Task to carry out: Look below for the line containing "p => op s p" and the line containing "instruction boundary. -/"; repeat exactly those two lines and all lines between them, and nothing else.

Extracted entries:
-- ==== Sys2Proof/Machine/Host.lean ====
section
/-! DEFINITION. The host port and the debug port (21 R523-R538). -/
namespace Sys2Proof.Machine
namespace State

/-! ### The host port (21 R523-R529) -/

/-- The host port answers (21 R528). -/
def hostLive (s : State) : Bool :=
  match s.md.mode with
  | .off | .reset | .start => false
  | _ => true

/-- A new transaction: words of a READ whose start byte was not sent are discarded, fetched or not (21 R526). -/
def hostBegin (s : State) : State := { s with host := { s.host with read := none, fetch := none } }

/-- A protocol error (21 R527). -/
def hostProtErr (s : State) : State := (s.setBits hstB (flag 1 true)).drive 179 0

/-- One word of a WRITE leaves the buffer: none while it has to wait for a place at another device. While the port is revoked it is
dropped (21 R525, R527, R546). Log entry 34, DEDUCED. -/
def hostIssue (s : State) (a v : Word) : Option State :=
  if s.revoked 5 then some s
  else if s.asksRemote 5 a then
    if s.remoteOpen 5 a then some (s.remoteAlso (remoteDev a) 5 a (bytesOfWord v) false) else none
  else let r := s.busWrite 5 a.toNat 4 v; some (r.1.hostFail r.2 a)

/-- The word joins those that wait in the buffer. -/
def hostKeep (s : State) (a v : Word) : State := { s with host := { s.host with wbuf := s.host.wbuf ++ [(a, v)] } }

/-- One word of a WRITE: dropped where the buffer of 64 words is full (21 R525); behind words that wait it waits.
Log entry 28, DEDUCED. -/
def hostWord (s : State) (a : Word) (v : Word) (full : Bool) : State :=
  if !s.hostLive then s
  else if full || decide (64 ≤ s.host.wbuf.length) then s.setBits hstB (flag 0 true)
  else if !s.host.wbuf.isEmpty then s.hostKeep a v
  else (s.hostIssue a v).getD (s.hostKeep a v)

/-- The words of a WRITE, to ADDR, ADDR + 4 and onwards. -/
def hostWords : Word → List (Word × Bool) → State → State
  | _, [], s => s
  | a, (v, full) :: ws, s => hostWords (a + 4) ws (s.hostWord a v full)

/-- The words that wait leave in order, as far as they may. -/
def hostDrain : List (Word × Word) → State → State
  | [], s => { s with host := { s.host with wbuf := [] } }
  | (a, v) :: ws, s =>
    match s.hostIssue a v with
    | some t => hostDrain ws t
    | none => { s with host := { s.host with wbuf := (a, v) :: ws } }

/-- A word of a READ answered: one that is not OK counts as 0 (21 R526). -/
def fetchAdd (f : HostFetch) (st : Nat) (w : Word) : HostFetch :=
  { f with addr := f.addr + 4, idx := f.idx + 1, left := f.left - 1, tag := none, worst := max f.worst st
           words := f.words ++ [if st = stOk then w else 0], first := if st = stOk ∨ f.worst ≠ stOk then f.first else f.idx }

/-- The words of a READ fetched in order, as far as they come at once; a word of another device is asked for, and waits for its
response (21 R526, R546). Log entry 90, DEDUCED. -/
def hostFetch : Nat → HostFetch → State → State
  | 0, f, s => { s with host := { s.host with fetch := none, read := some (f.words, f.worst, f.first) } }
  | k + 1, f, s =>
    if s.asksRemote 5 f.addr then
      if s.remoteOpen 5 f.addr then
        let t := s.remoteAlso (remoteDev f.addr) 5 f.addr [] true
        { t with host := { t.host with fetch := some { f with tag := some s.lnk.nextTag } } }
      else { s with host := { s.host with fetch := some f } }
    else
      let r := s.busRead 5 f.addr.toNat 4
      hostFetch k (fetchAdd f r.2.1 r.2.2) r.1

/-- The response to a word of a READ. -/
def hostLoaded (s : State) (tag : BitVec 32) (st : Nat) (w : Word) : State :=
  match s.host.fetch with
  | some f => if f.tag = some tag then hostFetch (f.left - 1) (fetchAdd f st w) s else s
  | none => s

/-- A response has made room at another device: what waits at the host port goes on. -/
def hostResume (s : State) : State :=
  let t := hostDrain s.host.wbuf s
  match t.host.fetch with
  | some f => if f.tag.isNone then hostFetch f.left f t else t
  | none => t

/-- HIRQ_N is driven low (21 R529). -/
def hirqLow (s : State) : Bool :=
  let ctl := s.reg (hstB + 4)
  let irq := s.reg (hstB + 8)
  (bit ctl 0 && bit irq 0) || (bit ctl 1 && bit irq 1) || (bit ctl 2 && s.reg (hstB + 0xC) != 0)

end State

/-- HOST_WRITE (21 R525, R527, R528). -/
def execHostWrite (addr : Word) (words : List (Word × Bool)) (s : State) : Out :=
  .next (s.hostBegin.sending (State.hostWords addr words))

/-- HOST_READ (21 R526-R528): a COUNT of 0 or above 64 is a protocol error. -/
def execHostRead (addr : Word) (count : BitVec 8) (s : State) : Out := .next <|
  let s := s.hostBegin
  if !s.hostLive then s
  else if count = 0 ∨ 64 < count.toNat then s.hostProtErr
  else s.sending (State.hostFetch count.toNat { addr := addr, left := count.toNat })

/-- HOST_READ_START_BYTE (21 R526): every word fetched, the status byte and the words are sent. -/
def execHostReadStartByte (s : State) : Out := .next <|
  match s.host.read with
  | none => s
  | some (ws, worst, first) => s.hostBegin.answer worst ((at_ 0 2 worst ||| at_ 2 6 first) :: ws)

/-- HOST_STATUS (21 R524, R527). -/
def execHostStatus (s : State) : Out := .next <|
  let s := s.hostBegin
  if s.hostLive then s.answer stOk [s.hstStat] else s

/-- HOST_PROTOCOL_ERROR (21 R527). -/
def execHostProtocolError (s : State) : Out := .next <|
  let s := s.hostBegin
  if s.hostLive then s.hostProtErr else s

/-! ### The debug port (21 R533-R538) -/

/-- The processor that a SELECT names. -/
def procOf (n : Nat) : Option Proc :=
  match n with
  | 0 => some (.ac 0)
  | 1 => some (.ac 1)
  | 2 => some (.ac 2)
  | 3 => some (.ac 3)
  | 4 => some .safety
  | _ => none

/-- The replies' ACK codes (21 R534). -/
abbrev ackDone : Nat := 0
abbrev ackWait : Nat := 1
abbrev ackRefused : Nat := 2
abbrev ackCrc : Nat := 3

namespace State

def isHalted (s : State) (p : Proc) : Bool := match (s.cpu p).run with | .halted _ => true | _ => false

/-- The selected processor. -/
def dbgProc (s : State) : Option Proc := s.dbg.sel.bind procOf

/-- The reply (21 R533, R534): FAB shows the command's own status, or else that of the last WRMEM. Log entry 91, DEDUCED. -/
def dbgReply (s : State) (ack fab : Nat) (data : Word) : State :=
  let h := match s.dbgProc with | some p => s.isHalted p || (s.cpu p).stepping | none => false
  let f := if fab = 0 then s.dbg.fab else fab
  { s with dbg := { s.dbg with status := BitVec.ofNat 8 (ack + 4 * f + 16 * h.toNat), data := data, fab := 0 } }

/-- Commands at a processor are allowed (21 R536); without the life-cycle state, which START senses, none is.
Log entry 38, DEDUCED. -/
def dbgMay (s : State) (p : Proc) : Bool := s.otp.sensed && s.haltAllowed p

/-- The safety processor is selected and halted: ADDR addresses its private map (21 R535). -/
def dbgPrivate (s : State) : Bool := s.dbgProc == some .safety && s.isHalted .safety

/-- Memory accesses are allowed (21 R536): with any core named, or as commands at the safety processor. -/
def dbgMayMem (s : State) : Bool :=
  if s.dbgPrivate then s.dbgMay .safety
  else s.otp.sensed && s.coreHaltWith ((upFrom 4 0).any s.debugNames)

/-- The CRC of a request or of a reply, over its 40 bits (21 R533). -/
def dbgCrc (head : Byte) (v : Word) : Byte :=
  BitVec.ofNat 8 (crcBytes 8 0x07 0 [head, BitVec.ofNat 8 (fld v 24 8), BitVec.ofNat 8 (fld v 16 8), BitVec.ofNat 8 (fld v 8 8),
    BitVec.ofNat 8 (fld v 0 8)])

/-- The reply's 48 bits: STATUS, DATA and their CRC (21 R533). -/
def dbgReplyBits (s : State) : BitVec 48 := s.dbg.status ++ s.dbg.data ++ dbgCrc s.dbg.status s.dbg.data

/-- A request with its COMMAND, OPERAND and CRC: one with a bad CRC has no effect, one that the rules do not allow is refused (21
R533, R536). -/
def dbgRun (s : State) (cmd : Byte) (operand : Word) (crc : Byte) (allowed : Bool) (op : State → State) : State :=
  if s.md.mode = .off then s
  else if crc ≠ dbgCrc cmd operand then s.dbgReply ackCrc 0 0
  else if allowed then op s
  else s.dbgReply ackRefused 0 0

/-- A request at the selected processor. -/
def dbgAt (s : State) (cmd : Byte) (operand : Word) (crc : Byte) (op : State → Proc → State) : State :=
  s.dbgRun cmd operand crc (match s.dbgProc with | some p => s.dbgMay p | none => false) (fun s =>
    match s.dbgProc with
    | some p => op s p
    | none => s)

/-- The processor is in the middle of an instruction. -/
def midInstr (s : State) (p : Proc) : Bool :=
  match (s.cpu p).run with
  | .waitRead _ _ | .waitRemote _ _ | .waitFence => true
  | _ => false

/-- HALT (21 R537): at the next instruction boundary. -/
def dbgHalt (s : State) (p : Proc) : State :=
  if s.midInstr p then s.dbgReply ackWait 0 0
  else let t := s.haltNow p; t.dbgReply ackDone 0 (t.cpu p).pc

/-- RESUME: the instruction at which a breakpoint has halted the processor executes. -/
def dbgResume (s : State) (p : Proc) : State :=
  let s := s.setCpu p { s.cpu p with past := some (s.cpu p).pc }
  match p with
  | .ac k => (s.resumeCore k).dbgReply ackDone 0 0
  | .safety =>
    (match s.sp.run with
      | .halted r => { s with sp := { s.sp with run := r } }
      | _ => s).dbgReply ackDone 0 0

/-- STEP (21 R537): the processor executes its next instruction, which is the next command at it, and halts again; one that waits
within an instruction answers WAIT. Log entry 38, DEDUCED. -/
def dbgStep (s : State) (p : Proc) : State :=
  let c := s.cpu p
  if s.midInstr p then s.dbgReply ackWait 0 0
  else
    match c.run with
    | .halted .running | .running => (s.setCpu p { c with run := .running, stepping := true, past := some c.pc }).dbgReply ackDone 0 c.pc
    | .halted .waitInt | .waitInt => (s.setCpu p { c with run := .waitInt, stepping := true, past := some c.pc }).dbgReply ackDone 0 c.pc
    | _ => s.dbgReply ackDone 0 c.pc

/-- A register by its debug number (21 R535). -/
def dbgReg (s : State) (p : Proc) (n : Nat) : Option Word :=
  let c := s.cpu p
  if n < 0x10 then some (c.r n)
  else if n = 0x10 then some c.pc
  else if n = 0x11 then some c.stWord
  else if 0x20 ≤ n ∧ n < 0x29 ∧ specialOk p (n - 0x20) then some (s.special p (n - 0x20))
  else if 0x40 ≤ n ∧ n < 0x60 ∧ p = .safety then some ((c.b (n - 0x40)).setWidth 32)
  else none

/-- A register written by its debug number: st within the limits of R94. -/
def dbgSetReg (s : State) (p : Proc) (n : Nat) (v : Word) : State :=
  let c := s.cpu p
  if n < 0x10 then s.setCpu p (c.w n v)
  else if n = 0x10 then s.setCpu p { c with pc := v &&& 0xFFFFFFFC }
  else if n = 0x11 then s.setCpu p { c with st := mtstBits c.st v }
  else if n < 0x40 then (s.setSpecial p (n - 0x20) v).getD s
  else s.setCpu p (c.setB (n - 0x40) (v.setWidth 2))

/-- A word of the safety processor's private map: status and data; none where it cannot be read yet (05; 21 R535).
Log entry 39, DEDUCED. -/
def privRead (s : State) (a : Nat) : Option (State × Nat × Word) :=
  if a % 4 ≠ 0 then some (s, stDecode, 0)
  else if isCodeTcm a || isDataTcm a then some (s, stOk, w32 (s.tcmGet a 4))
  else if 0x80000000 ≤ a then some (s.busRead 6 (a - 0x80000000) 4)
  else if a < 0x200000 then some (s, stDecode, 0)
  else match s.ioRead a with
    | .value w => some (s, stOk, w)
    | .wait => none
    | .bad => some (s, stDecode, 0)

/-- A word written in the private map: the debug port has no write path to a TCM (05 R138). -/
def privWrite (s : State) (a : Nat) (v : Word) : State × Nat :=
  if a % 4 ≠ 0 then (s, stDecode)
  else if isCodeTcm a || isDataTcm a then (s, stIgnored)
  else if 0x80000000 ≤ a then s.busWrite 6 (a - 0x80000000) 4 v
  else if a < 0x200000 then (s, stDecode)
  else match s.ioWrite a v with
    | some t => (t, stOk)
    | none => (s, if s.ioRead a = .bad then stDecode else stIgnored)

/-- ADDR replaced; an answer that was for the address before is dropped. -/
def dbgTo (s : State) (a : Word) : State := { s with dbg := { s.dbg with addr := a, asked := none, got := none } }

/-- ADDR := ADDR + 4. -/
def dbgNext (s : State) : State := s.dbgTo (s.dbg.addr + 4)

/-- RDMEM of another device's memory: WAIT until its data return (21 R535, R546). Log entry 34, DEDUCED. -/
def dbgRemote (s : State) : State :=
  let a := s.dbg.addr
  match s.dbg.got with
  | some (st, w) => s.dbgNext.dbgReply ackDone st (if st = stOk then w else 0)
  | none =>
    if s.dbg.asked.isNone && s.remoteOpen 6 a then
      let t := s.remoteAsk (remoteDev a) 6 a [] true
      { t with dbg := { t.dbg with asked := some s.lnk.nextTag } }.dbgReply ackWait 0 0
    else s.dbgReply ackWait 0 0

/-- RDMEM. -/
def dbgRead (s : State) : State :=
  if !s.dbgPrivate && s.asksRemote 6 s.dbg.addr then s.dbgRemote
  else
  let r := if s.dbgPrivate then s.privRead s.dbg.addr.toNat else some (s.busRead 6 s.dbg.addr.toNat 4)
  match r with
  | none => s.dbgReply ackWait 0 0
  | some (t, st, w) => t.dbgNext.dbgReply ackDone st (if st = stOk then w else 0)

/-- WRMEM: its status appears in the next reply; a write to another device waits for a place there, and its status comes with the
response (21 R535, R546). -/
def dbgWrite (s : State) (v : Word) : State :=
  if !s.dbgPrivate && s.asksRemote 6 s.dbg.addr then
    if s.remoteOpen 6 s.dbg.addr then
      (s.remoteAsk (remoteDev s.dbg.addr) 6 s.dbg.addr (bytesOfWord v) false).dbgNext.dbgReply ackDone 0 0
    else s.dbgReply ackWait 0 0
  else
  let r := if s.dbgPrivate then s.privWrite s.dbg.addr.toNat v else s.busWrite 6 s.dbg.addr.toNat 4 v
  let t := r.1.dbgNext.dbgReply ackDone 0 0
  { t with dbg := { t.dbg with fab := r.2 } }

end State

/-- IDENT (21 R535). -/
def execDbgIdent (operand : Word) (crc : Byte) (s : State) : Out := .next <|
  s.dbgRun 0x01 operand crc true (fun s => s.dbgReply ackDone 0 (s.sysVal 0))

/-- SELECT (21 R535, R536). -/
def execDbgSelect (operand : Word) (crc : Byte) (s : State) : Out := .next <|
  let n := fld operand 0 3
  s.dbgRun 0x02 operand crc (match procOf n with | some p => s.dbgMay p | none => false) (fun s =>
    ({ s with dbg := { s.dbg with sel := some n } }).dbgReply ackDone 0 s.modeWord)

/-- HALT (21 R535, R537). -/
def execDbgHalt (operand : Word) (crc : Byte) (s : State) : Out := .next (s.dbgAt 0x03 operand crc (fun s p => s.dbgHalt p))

Result of the task:
    | some p => op s p
    | none => s)

/-- The processor is in the middle of an instruction. -/
def midInstr (s : State) (p : Proc) : Bool :=
  match (s.cpu p).run with
  | .waitRead _ _ | .waitRemote _ _ | .waitFence => true
  | _ => false

/-- HALT (21 R537): at the next instruction boundary. -/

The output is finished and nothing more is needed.